§ WHAT TO PRODUCE:
Copy out exactly the stretch of the listing below that begins at the line containing "4#4) = true)" and ends at the line containing "theorem prot_super : Supervisor", and copy nothing outside it.

DATASET: Begin

/-- A pass with no SMI, INIT, MTF, APIC trap or task-switch trap, and no other debug trap but an inhibited one, gets to
step 6. -/
theorem atStep6_of {s : State} {p d : BitVec 16} {i : BitVec 2} (hs : s.sched = ⟨p, 0#16, d, i, .active⟩)
    (ha : s.aborted = false) (hk : s.inp.killRequest = false) (h : p &&& 0x7016#16 = 0#16)
    (hd : d.getLsbD 15 = false := by rfl) (ht : d = 0#16 ∨ i.getLsbD 1 = true := by decide) : AtStep6 s := by
  have off : ∀ e, (0x7016#16).getLsbD e = true → ¬evOn s e := fun e he => by
    rintro ⟨hp, -⟩
    have hb := congrArg (fun b => b.getLsbD e) h
    rw [hs] at hp
    have hp' : p.getLsbD e = true := hp
    simp [hp', he] at hb
  exact ⟨⟨⟨⟨ha, by rw [hs], hk⟩, by rw [hs]; exact hd, off 12 rfl, off 13 rfl, off 14 rfl⟩,
    fun h => absurd h (off 1 rfl), fun h => absurd h (off 2 rfl), off 4 rfl⟩, by rw [hs]; exact ht⟩

/-- The same with step 6 open, outside SVM. -/
theorem step6Open_of {s : State} {p d : BitVec 16} {i : BitVec 2} (hs : s.sched = ⟨p, 0#16, d, i, .active⟩)
    (ha : s.aborted = false) (hk : s.inp.killRequest = false) (h : p &&& 0x7016#16 = 0#16) (hn : s.cfg.nested ≠ .svm)
    (hd : d.getLsbD 15 = false := by rfl) (ht : d = 0#16 ∨ i.getLsbD 1 = true := by decide)
    (hi : i.getLsbD 0 = false := by rfl) : Step6Open s :=
  ⟨atStep6_of hs ha hk h hd ht, by rw [hs]; exact hi, Or.inl hn⟩

/-- The layer used below: it lets nothing pass that it lists. -/
def exit7 : ExitInfo := ⟨.layer 7, 0x77#64⟩

/-- A state under VMX whose layer answers these queries. -/
def vmx (r : List (RegQuery × RegAnswer)) (p : List (PlainQuery × ExitInfo)) (s : State) : State :=
  layered .vmx ⟨false, false, 0#64, r, p⟩ s

/-- The same under SVM, in an SVM guest. -/
def svm (c : InterceptConfig) (s : State) : State :=
  let t := layered .svm c s
  t.setInp { t.inp with inSvmGuest := true }

/-- The layer with nothing to intercept. -/
def open' : InterceptConfig := ⟨false, false, 0#64, [], []⟩

/-- A part without extensions. -/
def bare : Config := { Config.p0 with features := [] }

/-! ### Encoding, steps, the whole machine -/

theorem witness_DecodeEncode :
    (Instr.raise 14#8 6#16 0x1000#64).wf = true ∧ (Instr.raise 13#8 6#16 0#64).wf = true ∧ Instr.boundary.wf = true := by
  decide

theorem witness_DecodedWordIsEncodedWord :
    decode ⟨0x300D0000#32, 0xFFFF0010#64, 9#64⟩ = .ok (.raise 13#8 0x10#16 0#64) := rfl

theorem witness_StepPerformsTheOldestRequest :
    (let s := prot.setQueue [.command ⟨0x20000000#32, 0#64, 0#64⟩];
      s.queue = .command ⟨0x20000000#32, 0#64, 0#64⟩ :: [] ∧ decode ⟨0x20000000#32, 0#64, 0#64⟩ = .ok .boundary)
      ∧ (let s := prot.setQueue [.command ⟨1#32, 0#64, 0#64⟩]
        s.queue = .command ⟨1#32, 0#64, 0#64⟩ :: [] ∧ decode ⟨1#32, 0#64, 0#64⟩ = .error .reservedZ ∧ s.aborted = false)
      ∧ (prot.setQueue [.host .platformReset]).queue = [.host .platformReset] ∧ prot.queue = [] :=
  ⟨⟨rfl, rfl⟩, ⟨rfl, rfl, rfl⟩, rfl, rfl⟩

/-- LONG64, COMPAT, REAL, V8086, PROTECTED. -/
theorem witness_OperatingMode :
    (long0.regs.efer.getLsbD 10 = true ∧ long0.ctx.cs.cache.l = true)
      ∧ (let s := long0.setCtx Context.reset
        s.regs.efer.getLsbD 10 = true ∧ s.ctx.cs.cache.l = false)
      ∧ (real.regs.efer.getLsbD 10 = false ∧ real.regs.cr0.getLsbD 0 = false)
      ∧ (virtual86.regs.efer.getLsbD 10 = false ∧ virtual86.regs.cr0.getLsbD 0 = true
        ∧ virtual86.ctx.rflags.getLsbD 17 = true)
      ∧ (ring0.regs.efer.getLsbD 10 = false ∧ ring0.regs.cr0.getLsbD 0 = true ∧ ring0.ctx.rflags.getLsbD 17 = false) := by
  decide

theorem prot_regsOk : RegsOk Config.p0 prot.regs := by constructor <;> decide

/-- A state with the invariant from which a command changes a register. -/
theorem witness_StepKeepsInvariant :
    let s := placeCommand ⟨0x01040000#32, 0x20#64, 0#64⟩ prot
    Machine.Inv s ∧ ∃ t, step s = .next t ∧ (t.regs.cr4 == 0x20#64) = true :=
  ⟨⟨prot_regsOk, by constructor <;> decide, by constructor <;> decide, rfl, rfl⟩, next_of_ends (by decide +kernel)⟩

theorem witness_StepAlwaysAnswers : prot.cfg.cetSupported = false := rfl

/-- An aborted state; a command that aborts; a shutdown; the reset that clears `aborted`. -/
theorem witness_AbortedAnswersAbort :
    (prot.setAborted true).aborted = true
      ∧ (∃ t, exec (.raise 32#8 0#16 0#64) prot = .next t ∧ (t.kind == 15#4) = true)
      ∧ (∃ t, exec (.raise 13#8 0#16 0#64)
          { prot with cfg := { Config.p0 with tripleFaultAction := .shutdown }, exc := { prot.exc with lastType := .doubleFault } }
        = .next t ∧ (t.kind == 7#4) = true)
      ∧ ∃ t, step ((prot.setAborted true).setQueue [.host .platformReset]) = .next t ∧ (!t.aborted) = true :=
  ⟨rfl, next_of_ends (by decide +kernel), next_of_ends (by decide +kernel), next_of_ends (by decide +kernel)⟩

theorem witness_NoDeliveryBetweenCommands :
    ring3.exc.Idle ∧ ∃ t, exec (.raise 13#8 0#16 0#64) ring3 = .next t ∧ (t.kind == 2#4) = true :=
  ⟨⟨rfl, rfl, rfl⟩, next_of_ends (by decide +kernel)⟩

/-- A write of CR0 at level 3, and a command that is no write of a system register. -/
theorem witness_SystemRegistersAreGuarded :
    (ring3.ctx.cpl ≠ 0#2 ∧ ∃ t, exec (.wrcr0 0x11#64) ring3 = .next t ∧ (t.kind == 2#4) = true)
      ∧ systemWrite .boundary = false
      ∧ ∃ t, exec .boundary (pendingIn 1#16 0#16 ring0) = .next t ∧ (t.kind == 2#4) = true :=
  ⟨⟨by decide, next_of_ends (by decide +kernel)⟩, rfl, next_of_ends (by decide +kernel)⟩

/-- P2 line 4. -/
theorem witness_LmaChangesOnlyWithPaging :
    let s := withRegs fun r => { r with cr4 := 0x20#64, efer := 0x100#64 }
    ∃ t, exec (.wrcr0 0x80000011#64) s = .next t ∧ (t.regs.lma != s.regs.lma && t.kind == 0#4) = true :=
  next_of_ends (by decide +kernel)

theorem witness_HistoryOnlyGrows :
    ∃ t, exec (.wrcr0 0x7FFFFFEF#64) prot = .next t ∧ (t.hist == [.tlbFlush .all, .modeChange .prot]) = true :=
  next_of_ends (by decide +kernel)

/-- One command for each of the five kinds. -/
theorem witness_OnlyDeliveriesStore :
    (∃ t, exec .rdcr0 ring0 = .next t ∧ (t.kind == 0#4) = true)
      ∧ (∃ t, exec (.chkio 1#8 true false 0x3F8#16) (ioState 1) = .next t ∧ (t.kind == 1#4) = true)
      ∧ (∃ t, exec .boundary (ring0.setSched { Sched.reset with activity := .hlt }) = .next t ∧ (t.kind == 4#4) = true)
      ∧ (∃ t, exec .boundary (ring0.setInp { ring0.inp with killRequest := true }) = .next t ∧ (t.kind == 5#4) = true)
      ∧ ∃ t, exec .boundary (pendingIn 2#16 0#16 ring0) = .next t ∧ (t.kind == 8#4) = true :=
  ⟨next_of_ends (by decide +kernel), next_of_ends (by decide +kernel), next_of_ends (by decide +kernel),
    next_of_ends (by decide +kernel), next_of_ends (by decide +kernel)⟩

/-! ### Control registers -/

theorem prot_super : Supervisor prot := ⟨rfl, rfl⟩

theorem prot_cr0_accepts (v : Word) (h : v = 0x7FFFFFEF#64 ∨ v = 0x11#64) : Cr0Accepts prot v := by
  rcases h with rfl | rfl <;>
    exact ⟨⟨by decide, by decide, by decide, by decide⟩, by unfold LongEntryOk; decide, by unfold LongExitOk; decide,
      fun h => absurd h (by decide)⟩

/-- V1.2, then V1.9 with its PDPTEs, then the entry to long mode of P2. -/
theorem witness_WrCr0Accepts :
    (Supervisor prot ∧ icptCr prot .cr0 .write prot.regs.cr0 (cr0Value prot.cfg.cpuLevel 0x7FFFFFEF#64) = .pass
        ∧ Cr0Accepts prot 0x7FFFFFEF#64)
      ∧ (let s := { withRegs (fun r => { r with cr4 := 0x20#64, cr3 := 0x5000#64 }) with
          phys := bytes 0x5000 2 0x6001 ++ bytes 0x5008 2 0x7001 }
        Supervisor s ∧ icptCr s .cr0 .write s.regs.cr0 (cr0Value s.cfg.cpuLevel 0x80000011#64) = .pass
          ∧ cr0Walks s 0x80000011#64 = true ∧ Cr0Accepts s 0x80000011#64)
      ∧ (let s := withRegs fun r => { r with cr4 := 0x20#64, efer := 0x100#64 }
        Supervisor s ∧ icptCr s .cr0 .write s.regs.cr0 (cr0Value s.cfg.cpuLevel 0x80000011#64) = .pass
          ∧ Cr0Accepts s 0x80000011#64) :=
  ⟨⟨prot_super, rfl, prot_cr0_accepts _ (Or.inl rfl)⟩,
    ⟨⟨rfl, rfl⟩, rfl, by decide, ⟨by decide, by decide, by decide, by decide⟩, by unfold LongEntryOk; decide,
      by unfold LongExitOk; decide, fun _ => by unfold PdptesOk pdpteOk; decide +kernel⟩,
    ⟨rfl, rfl⟩, rfl, ⟨by decide, by decide, by decide, by decide⟩, by unfold LongEntryOk; decide,
    by unfold LongExitOk; decide, fun h => absurd h (by decide)⟩

/-- Level 3, then V1.4, V1.11 and V1.12. -/
theorem witness_WrCr0Rejects :
    ring3.ctx.cpl ≠ 0#2
      ∧ (Supervisor prot ∧ icptCr prot .cr0 .write prot.regs.cr0 (cr0Value prot.cfg.cpuLevel 0x20000011#64) = .pass
        ∧ ¬Cr0Legal prot 0x20000011#64)
      ∧ (let s := withRegs fun r => { r with efer := 0x100#64 }
        Supervisor s ∧ icptCr s .cr0 .write s.regs.cr0 (cr0Value s.cfg.cpuLevel 0x80000011#64) = .pass
          ∧ ¬LongEntryOk s 0x80000011#64)
      ∧ (Supervisor long0 ∧ icptCr long0 .cr0 .write long0.regs.cr0 (cr0Value long0.cfg.cpuLevel 0x11#64) = .pass
        ∧ ¬LongExitOk long0 0x11#64) :=
  ⟨by decide, ⟨⟨rfl, rfl⟩, rfl, fun h => absurd (h.nw (by decide)) (by decide)⟩,
    ⟨⟨rfl, rfl⟩, rfl, by unfold LongEntryOk; decide⟩, ⟨rfl, rfl⟩, rfl, by unfold LongExitOk; decide⟩

/-- The plain intercept; the selective one with a change of WP; neither, with only TS and MP changed, not handled and
handled; not in an SVM guest. -/
theorem witness_SvmCr0Intercept :
    (let s := svm { open' with cr0Write := true } prot;
      Supervisor s ∧ s.cfg.nested = .svm ∧ s.inp.inGuest = true ∧ s.inp.inSvmGuest = true ∧ s.inp.icpt.cr0Write = true)
      ∧ (let s := svm { open' with cr0SelWrite := true } prot
        Supervisor s ∧ s.cfg.nested = .svm ∧ s.inp.inGuest = true ∧ s.inp.inSvmGuest = true ∧ s.inp.icpt.cr0Write = false
          ∧ s.inp.icpt.cr0SelWrite = true
          ∧ ∃ i, i ≠ 1 ∧ i ≠ 3 ∧ s.regs.cr0.getLsbD i ≠ (cr0Value s.cfg.cpuLevel 0x10011#64).getLsbD i)
      ∧ (let s := svm { open' with cr0SelWrite := true } prot
        Supervisor s ∧ s.cfg.nested = .svm ∧ s.inp.inGuest = true ∧ s.inp.inSvmGuest = true ∧ s.inp.icpt.cr0Write = false
          ∧ (∀ i, i < 64 → i ≠ 1 → i ≠ 3 → s.regs.cr0.getLsbD i = (cr0Value s.cfg.cpuLevel 0x1B#64).getLsbD i)
          ∧ icptCr s .cr0 .write s.regs.cr0 0x1B#64 = .pass ∧ Cr0Accepts s 0x1B#64)
      ∧ (let s := svm { open' with regs := [(.cr .cr0 .write 0x11#64 0x1B#64, .handled 7#64 false)] } prot
        Supervisor s ∧ s.cfg.nested = .svm ∧ s.inp.inGuest = true ∧ s.inp.inSvmGuest = true ∧ s.inp.icpt.cr0Write = false
          ∧ s.inp.icpt.cr0SelWrite = false ∧ icptCr s .cr0 .write s.regs.cr0 0x1B#64 = .handled 7#64 false)
      ∧ (let s := layered .svm { open' with cr0Write := true } prot
        Supervisor s ∧ s.cfg.nested = .svm ∧ s.inp.inGuest = true ∧ s.inp.inSvmGuest = false ∧ Cr0Accepts s 0x11#64) :=
  ⟨⟨⟨rfl, rfl⟩, rfl, rfl, rfl, rfl⟩, ⟨⟨rfl, rfl⟩, rfl, rfl, rfl, rfl, rfl, 16, by decide, by decide, by decide⟩,
    ⟨⟨rfl, rfl⟩, rfl, rfl, rfl, rfl, by decide, by decide, ⟨by decide, by decide, by decide, by decide⟩,
      by unfold LongEntryOk; decide, by unfold LongExitOk; decide, fun h => absurd h (by decide)⟩,
    ⟨⟨rfl, rfl⟩, rfl, rfl, rfl, rfl, rfl, by decide⟩,
    ⟨rfl, rfl⟩, rfl, rfl, rfl, ⟨by decide, by decide, by decide, by decide⟩, by unfold LongEntryOk; decide,
    by unfold LongExitOk; decide, fun h => absurd h (by decide)⟩
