-- ==== Sys2Proof/Machine/FreqTable.lean ====
section
/-! DEFINITION. FTCLR, FTINC, FTRD, SCAN (41_freqtable.md R140 to R145). -/

namespace Sys2Proof.Machine

/-- All counters and `ntot` become 0 (R140, 45_codec.md R210). -/
def clearTable (s : State) : State := { s with ft := Vector.replicate 256 0#64, ntot := 0#64 }

/-- `ft_inc(v)` (R141): a counter at `2^64 - 1` raises and nothing has been incremented. -/
def ftInc (v : Byte) (s : State) : Result State :=
  if symGet s.ft v = BitVec.allOnes 64 ∨ s.ntot = BitVec.allOnes 64 then
    .raised .countOverflow (zextByte v) s
  else .ok { s with ft := symSet s.ft v (symGet s.ft v + 1#64), ntot := s.ntot + 1#64 }

/-- The loop of SCAN (R144) and of ENCODE's first pass (45_codec.md R212). The number bounds the
source bytes still to come, so that 0 means the next `SrcNext` answers `EOS`. -/
def scanLoop : Nat → State → Result State
  | 0, s => .ok s
  | n + 1, s =>
    match s.src.next with
    | (none, _) => .ok s
    | (some b, src) => (ftInc b { s with src := src }).bind (scanLoop n)

/-- From the source's cursor to its end (R144). -/
def scanBody (s : State) : Result State := scanLoop s.src.remaining s

/-- FTCLR (R140). -/
def execFtclr (s : State) : Host.Outcome State Fault Refusal :=
  finish (.ok (clearTable (invalidate s)))

/-- FTINC sym (R142). -/
def execFtinc (sym : Byte) (s : State) : Host.Outcome State Fault Refusal :=
  finish (ftInc sym (invalidate s))

/-- FTRD sym (R143). -/
def execFtrd (sym : Byte) (s : State) : Host.Outcome State Fault Refusal :=
  finish (.ok (setRes (symGet s.ft sym) s))

/-- SCAN (R144). -/
def execScan (s : State) : Host.Outcome State Fault Refusal := finish (scanBody (invalidate s))

end Sys2Proof.Machine
end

DATASET: End

§ RESPONSE TO THIS TASK:
      ∧ (∃ t, exec .boundary (ring0.setSched { Sched.reset with activity := .hlt }) = .next t ∧ (t.kind == 4#4) = true)
      ∧ (∃ t, exec .boundary (ring0.setInp { ring0.inp with killRequest := true }) = .next t ∧ (t.kind == 5#4) = true)
      ∧ ∃ t, exec .boundary (pendingIn 2#16 0#16 ring0) = .next t ∧ (t.kind == 8#4) = true :=
  ⟨next_of_ends (by decide +kernel), next_of_ends (by decide +kernel), next_of_ends (by decide +kernel),
    next_of_ends (by decide +kernel), next_of_ends (by decide +kernel)⟩

/-! ### Control registers -/

theorem prot_super : Supervisor prot := ⟨rfl, rfl⟩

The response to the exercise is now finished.